-- ==== Sys2Proof/Tests/Slice0.lean ====
section
/-! SUPPORT. Tests: the checks of well-formedness, every instruction's encoding and readiness on words written out from the spec's formats
(R45 to R60), the spec's worked examples, and for every statement a state and operands that meet its hypotheses. -/

set_option Elab.async false
set_option exponentiation.threshold 2100

namespace Sys2Proof.Tests
open Sys2Proof Sys2Proof.Machine

/-! ## A small state in which every rule operation is ready -/

def ent : Entry := { data := 5, tag := 1, w := 0, p := false }
def four : List Entry := [ent, ent, ent, ent]
/-- A RUNNING context with four entries in every inbound channel, every egress channel bound, 4 KiB of TCM and a SHADOW successor's number. -/
def ctxR : Ctx :=
  { Ctx.zero with
    st := .running, inb := Vector.replicate 16 four, eb := Vector.replicate 16 { bv := true, label := 0, cred := 8 }, tlen := 4096
    cfg := { CtxCfg.zero with succ := 1, hen := true, rlast := 3 } }
def tileR : Tile :=
  { Tile.zero with ctxs := (Vector.replicate 8 Ctx.zero |>.set 0 ctxR |>.set 1 { Ctx.zero with st := .shadow }), nq := Vector.replicate 4 four }
/-- Cluster 0 gives context 0 of its tile 0 one unit of CSP, and buffer 0 has four 64-byte units a slot. -/
def clusR : Cluster := { Cluster.zero with regs := [(0, 0x400#64), (0x800, 0x2000400000#64)] }
def wR : State := { State.reset with tile := tileR, clusters := [(0, clusR)] }
/-- The word decodes to the instruction, and the instruction is ready. -/
def rows (l : List (Word × Instr)) : Bool := l.all fun p => decodeOp p.1 == .ok p.2 && wR.opReady p.2

/-! ## Every rule operation's word, written out from its format -/

theorem test_words_scalar_1 : rows [
    (0x0000000000000000#64, .nop),
    (0x0100090c48010200#64, .add (.i .i32) true (.reg 4) (.chan 3) (.reg 9)),
    (0x0200aa7fa80e0100#64, .sub (.fx 32) false (.chan 5) (.reg 31) (.sys .cycle)),
    (0x0300090c48070000#64, .mul (.i .n8) false (.reg 4) (.chan 3) (.reg 9)),
    (0x0400090c48040000#64, .mulh .n64 (.reg 4) (.chan 3) (.reg 9)),
    (0x0500e90c48020200#64, .div (.i .i16) true (.sys .srng) (.chan 3) (.reg 9)),
    (0x0600090c48030000#64, .rem .i8 (.reg 4) (.chan 3) (.reg 9)),
    (0x0700090c480e01f8#64, .min (.fx 63) (.reg 4) (.chan 3) (.reg 9)),
    (0x0800090c48060000#64, .max (.i .n16) (.reg 4) (.chan 3) (.reg 9)),
    (0x0900090c48000000#64, .and .i64 (.reg 4) (.chan 3) (.reg 9)),
    (0x0a00090c48010000#64, .or .i32 (.reg 4) (.chan 3) (.reg 9)),
    (0x0b00090c48050000#64, .xor .n32 (.reg 4) (.chan 3) (.reg 9))] = true := by decide

theorem test_words_scalar_2 : rows [
    (0x0c00090c48020000#64, .andn .i16 (.reg 4) (.chan 3) (.reg 9)),
    (0x0d00090c48070000#64, .shl .n8 (.reg 4) (.chan 3) (.reg 9)),
    (0x0e00090c48040000#64, .shr .n64 (.reg 4) (.chan 3) (.reg 9)),
    (0x0f00090c48030000#64, .sra .i8 (.reg 4) (.chan 3) (.reg 9)),
    (0x1000090c48010000#64, .rol .i32 (.reg 4) (.chan 3) (.reg 9)),
    (0x1001090c48050000#64, .ror .n32 (.reg 4) (.chan 3) (.reg 9)),
    (0x1100090c00000000#64, .clz .i64 (.reg 4) (.chan 3)),
    (0x1200090c00030000#64, .ctz .i8 (.reg 4) (.chan 3)),
    (0x1300090c00060000#64, .popc .n16 (.reg 4) (.chan 3)),
    (0x1400090c48700000#64, .bext true (.reg 4) (.chan 3) (.reg 9) (.reg 7)),
    (0x1400090c48740000#64, .bext false (.reg 4) (.chan 3) (.reg 9) (.reg 7)),
    (0x1500090c4c700000#64, .bins 4 (.chan 3) (.reg 9) (.chan 7))] = true := by decide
:::
▸ TASK TO COMPLETE
Across the records above, tally the lines that contain "context" and give the result as a number alone.

▸ ANSWER TO THE EXERCISE
2